Introduction & Best Practices to DynamoDB Relational Modeling Simplified 101

By: Published: May 20, 2022

DynamoDB Relational Modeling FI

DynamoDB is an Amazon Web Services database system that enables key-valued cloud services and data structures. It provides users with auto-scaling, in-memory caching, backup, and restoration options for all of their DynamoDB-based internet-scale applications.
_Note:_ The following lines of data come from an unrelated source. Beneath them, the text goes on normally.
def Launch.absent : Launch :=
  { uid := 0, packet := 0, ctx := 0, words := [], depth := 0, parent := none, kern := .none, leases := [], map := none,
    shares := [], placed := [], waiting := [], state := .done, code := 0, statusPa := none, countPa := none,
    queuedAt := 0, know := [], windows := [], chans := [], queues := [], posted := [], retired := 0, poolDie := none,
    pools := [], trapInfo := (0, 0) }

/-- A core in step 0 of a paced launch. -/
def Pace.fresh (launch : Nat) (strings : Strings) : Pace :=
  { launch := launch, step := 0, ended := 0, finished := false, heard := [], heardOver := [], endKnow := [], strings := strings,
    kept := none }

/-- A core before bring-up has given it anything: no supervisor region, the curve empty until step 6 (R364). -/
def Core.idle (id : Nat) : Core :=
  { id := id, present := false, cells := [], point := 1, curve := 0, curveCap := 0, rail := 0, slewed := none, floorUp := 0,
    frozen := false, crossed := none, errors := [], droop := [], paces := [], rdv := [], frames := [], mq := [], tlb := [],
    icache := [],
    setup := { core := id, cells := [], codeBase := 0, codeLen := 0, handler := 0, dataBase := 0, dataLen := 0 },
    issued := [], retired := [] }

def Frame.free : Frame :=
  { owner := none, held := none, acc := [], planes := [], nb := 0, bad := [], serial := 0, past := [] }

def Die.idle : Die :=
  { reservoir := 0, capW := 0, pool := 0, savePool := [], spillPool := [], hottest := 0, lowHead := false, noPlace := [],
    lacking := none }

def Cluster.idle : Cluster :=
  { testing := none, inTest := false, misses := 0, overdue := false, retryAt := none, excess := false, supplyAt := none, service := 32 }

/-- The machine before step 1 of bring-up (R364): no launch, no group, nothing in memory, GEN and the fused words of the
capability block in place, every other word 0. -/
def State.reset : State :=
  { cur := .absent, groups := [], wg := .absent, wgs := [], core := .idle 0, cores := [], launch := .absent,
    launches := [], dies := [], mem := [], memBad := [], hist := [], atomq := [], copies := [],
    outMsgs := [], inbound := [], tables := [], objects := [], homes := [], paged := [], accepted := [], hubLoad := 0,
    cap := { stepping := 0xB1, supply := false, serial := 0, clusters := 0, dies := 0, ports := 0, coresUp := [],
             near := [], second := 0 },
    time := { now := 0, frac := 0, ppm := 0, port := none, domain := 0, stamps := [], lost := none }, traces := [], seqs := [], links := [],
    clusters := [], power := [], digests := [], report := [], phase := 0, failed := none, appKnow := [], answers := [], withdrawn := [],
    endpoints := [],
    nextId := 1, cycleId := 0, free := 0, agenda := [], turn := 0 }

end Sys2Proof.Machine
end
In this article, you will learn about the DynamoDB Relational Modeling process and the steps with examples. 

Table of Contents

What is Amazon DynamoDB?

DynamoDB Relational Modeling: dynamodb
Image Source

Amazon DynamoDB is a fully managed NoSQL database service with seamless scaling and quick and predictable performance. You don’t have to worry about hardware provisioning, setup, configuration, replication, software patching, or cluster scaling with Amazon DynamoDB because it offloads the administrative costs of running and growing a distributed database. Amazon DynamoDB also supports encryption at rest, which reduces the time and effort required to safeguard sensitive data.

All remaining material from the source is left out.